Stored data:
▼▼▼
/-- A fetched instruction that accesses memory: the address is checked, then the family's operation. -/
theorem runsTo_refWord_of_access {w : Word} {i : Instr} {s : State} {ea : Word}
    (hd : decode w = .instr i) (hacc : accessesMemory (opNumber i) = true)
    (hw : memRead s.pc s = some w) (hea : effectiveAddress i s = some ea) :
    RunsTo i s (refWord w s) := by
  have hranges := (accessesMemory_iff _).1 hacc
  have h40 : opNumber i ≠ 40 := by omega
  obtain ⟨hpc, -⟩ := memRead_eq_some.1 hw
  by_cases hlt : ea.toNat < Config.memSize
  · rw [refWord_of_address_lt hd h40 hacc hea hlt]
    have hform := indexing_eq_form i
    have hdesc := familyOf_describes i
    cases hf : familyOf i with rw [hf] at hform hdesc
    | arithmetic op =>
      rw [effectiveAddress_of_arithmetic s hform] at hea
      exact runsTo_of_arithmetic hf hw hpc hea hlt
    | load r =>
      rw [effectiveAddress_of_standard s hform] at hea
      exact runsTo_of_load hf hpc hea hlt
    | store source =>
      rw [effectiveAddress_of_standard s hform] at hea
      exact runsTo_of_store hf hpc hea hlt
    | compare r =>
      rw [effectiveAddress_of_standard s hform] at hea
      exact runsTo_of_compare hf hpc hea hlt
    | jump | reserved | update =>
      simp only [Family.Describes] at hdesc
      omega
  · rw [refWord_of_address_ge hd h40 hacc hea (not_lt.1 hlt), refRaise_eq_raise hw]
    exact runsTo_of_raise (exec_of_address_ge hacc hea (not_lt.1 hlt))

theorem exec_of_opNumber_40 {i : Instr} (h : opNumber i = 40) (s : State) :
    exec i s = .next (raise .unimplemented none s) := by
  have hdesc := familyOf_describes i
  rw [exec_eq_run]
  cases hf : familyOf i with rw [hf] at hdesc
  | reserved => rfl
  | arithmetic | load | store | jump | update | compare =>
    simp only [Family.Describes] at hdesc
    omega

/-- An instruction that examines its index field and has no effective address is ill formed. -/
theorem wellFormed_of_no_address {i : Instr} {s : State} (h40 : opNumber i ≠ 40)
    (hea : effectiveAddress i s = none) : i.wellFormed = false := by
  have hdesc := familyOf_describes i
  have hform := indexing_eq_form i
  cases hf : familyOf i with rw [hf] at hdesc hform
  | arithmetic op =>
    rwa [wellFormed_eq_false_iff_eaArith s hform, ← effectiveAddress_of_arithmetic s hform]
  | reserved => exact absurd hdesc h40
  | load | store | jump | update | compare =>
    rwa [wellFormed_eq_false_iff_eaStd s hform, ← effectiveAddress_of_standard s hform]

/-- A fetched instruction does what the reference machine does with its word: the index field is checked
first, then the address where memory is accessed, then the operation of the family follows. -/
theorem runsTo_refWord {w : Word} {i : Instr} {s : State} (hd : decode w = .instr i)
    (hs : s.status = .running) (hw : memRead s.pc s = some w) : RunsTo i s (refWord w s) := by
  obtain ⟨hpc, -⟩ := memRead_eq_some.1 hw
  by_cases h40 : opNumber i = 40
  · rw [refWord_of_reserved hd h40, refRaise_eq_raise hw]
    exact runsTo_of_raise (exec_of_opNumber_40 h40 s)
  · cases hea : effectiveAddress i s with
    | none =>
      rw [refWord_of_no_address hd h40 hea, refRaise_eq_raise hw]
      exact runsTo_of_raise (exec_of_illFormed s (wellFormed_of_no_address h40 hea))
    | some ea =>
      have hform := indexing_eq_form i
      have hdesc := familyOf_describes i
      cases hf : familyOf i with rw [hf] at hform hdesc
      | jump c k =>
        obtain ⟨hop, -⟩ := hdesc
        rw [refWord_of_jump hd h40 hop hea]
        exact runsTo_of_jump hf hs hpc ((effectiveAddress_of_standard s hform).symm.trans hea)
      | update op r =>
        obtain ⟨hlo, hhi, -⟩ := hdesc
        rw [refWord_of_update hd h40 ⟨hlo, hhi⟩ hea]
        exact runsTo_of_update hf hpc ((effectiveAddress_of_standard s hform).symm.trans hea)
      | reserved => exact absurd hdesc h40
      | arithmetic | load | store | compare =>
        simp only [Family.Describes] at hdesc
        exact runsTo_refWord_of_access hd ((accessesMemory_iff _).2 (by omega)) hw hea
▲▲▲
> EXERCISE PROMPT: Every entry should be transcribed exactly, with nothing omitted.

> EXPECTED ANSWER:
/-- A fetched instruction that accesses memory: the address is checked, then the family's operation. -/
theorem runsTo_refWord_of_access {w : Word} {i : Instr} {s : State} {ea : Word}
    (hd : decode w = .instr i) (hacc : accessesMemory (opNumber i) = true)
    (hw : memRead s.pc s = some w) (hea : effectiveAddress i s = some ea) :
    RunsTo i s (refWord w s) := by
  have hranges := (accessesMemory_iff _).1 hacc
  have h40 : opNumber i ≠ 40 := by omega
  obtain ⟨hpc, -⟩ := memRead_eq_some.1 hw
  by_cases hlt : ea.toNat < Config.memSize
  · rw [refWord_of_address_lt hd h40 hacc hea hlt]
    have hform := indexing_eq_form i
    have hdesc := familyOf_describes i
    cases hf : familyOf i with rw [hf] at hform hdesc
    | arithmetic op =>
      rw [effectiveAddress_of_arithmetic s hform] at hea
      exact runsTo_of_arithmetic hf hw hpc hea hlt
    | load r =>
      rw [effectiveAddress_of_standard s hform] at hea
      exact runsTo_of_load hf hpc hea hlt
    | store source =>
      rw [effectiveAddress_of_standard s hform] at hea
      exact runsTo_of_store hf hpc hea hlt
    | compare r =>
      rw [effectiveAddress_of_standard s hform] at hea
      exact runsTo_of_compare hf hpc hea hlt
    | jump | reserved | update =>
      simp only [Family.Describes] at hdesc
      omega
  · rw [refWord_of_address_ge hd h40 hacc hea (not_lt.1 hlt), refRaise_eq_raise hw]
    exact runsTo_of_raise (exec_of_address_ge hacc hea (not_lt.1 hlt))

theorem exec_of_opNumber_40 {i : Instr} (h : opNumber i = 40) (s : State) :
    exec i s = .next (raise .unimplemented none s) := by
  have hdesc := familyOf_describes i
  rw [exec_eq_run]
  cases hf : familyOf i with rw [hf] at hdesc
  | reserved => rfl
  | arithmetic | load | store | jump | update | compare =>
    simp only [Family.Describes] at hdesc
    omega

/-- An instruction that examines its index field and has no effective address is ill formed. -/
theorem wellFormed_of_no_address {i : Instr} {s : State} (h40 : opNumber i ≠ 40)
    (hea : effectiveAddress i s = none) : i.wellFormed = false := by
  have hdesc := familyOf_describes i
  have hform := indexing_eq_form i
  cases hf : familyOf i with rw [hf] at hdesc hform
  | arithmetic op =>
    rwa [wellFormed_eq_false_iff_eaArith s hform, ← effectiveAddress_of_arithmetic s hform]
  | reserved => exact absurd hdesc h40
  | load | store | jump | update | compare =>
    rwa [wellFormed_eq_false_iff_eaStd s hform, ← effectiveAddress_of_standard s hform]

/-- A fetched instruction does what the reference machine does with its word: the index field is checked
first, then the address where memory is accessed, then the operation of the family follows. -/
theorem runsTo_refWord {w : Word} {i : Instr} {s : State} (hd : decode w = .instr i)
    (hs : s.status = .running) (hw : memRead s.pc s = some w) : RunsTo i s (refWord w s) := by
  obtain ⟨hpc, -⟩ := memRead_eq_some.1 hw
  by_cases h40 : opNumber i = 40
  · rw [refWord_of_reserved hd h40, refRaise_eq_raise hw]
    exact runsTo_of_raise (exec_of_opNumber_40 h40 s)
  · cases hea : effectiveAddress i s with
    | none =>
      rw [refWord_of_no_address hd h40 hea, refRaise_eq_raise hw]
      exact runsTo_of_raise (exec_of_illFormed s (wellFormed_of_no_address h40 hea))
    | some ea =>
      have hform := indexing_eq_form i
      have hdesc := familyOf_describes i
      cases hf : familyOf i with rw [hf] at hform hdesc
      | jump c k =>
        obtain ⟨hop, -⟩ := hdesc
        rw [refWord_of_jump hd h40 hop hea]
        exact runsTo_of_jump hf hs hpc ((effectiveAddress_of_standard s hform).symm.trans hea)
      | update op r =>
        obtain ⟨hlo, hhi, -⟩ := hdesc
        rw [refWord_of_update hd h40 ⟨hlo, hhi⟩ hea]
        exact runsTo_of_update hf hpc ((effectiveAddress_of_standard s hform).symm.trans hea)
      | reserved => exact absurd hdesc h40
      | arithmetic | load | store | compare =>
        simp only [Family.Describes] at hdesc
        exact runsTo_refWord_of_access hd ((accessesMemory_iff _).2 (by omega)) hw hea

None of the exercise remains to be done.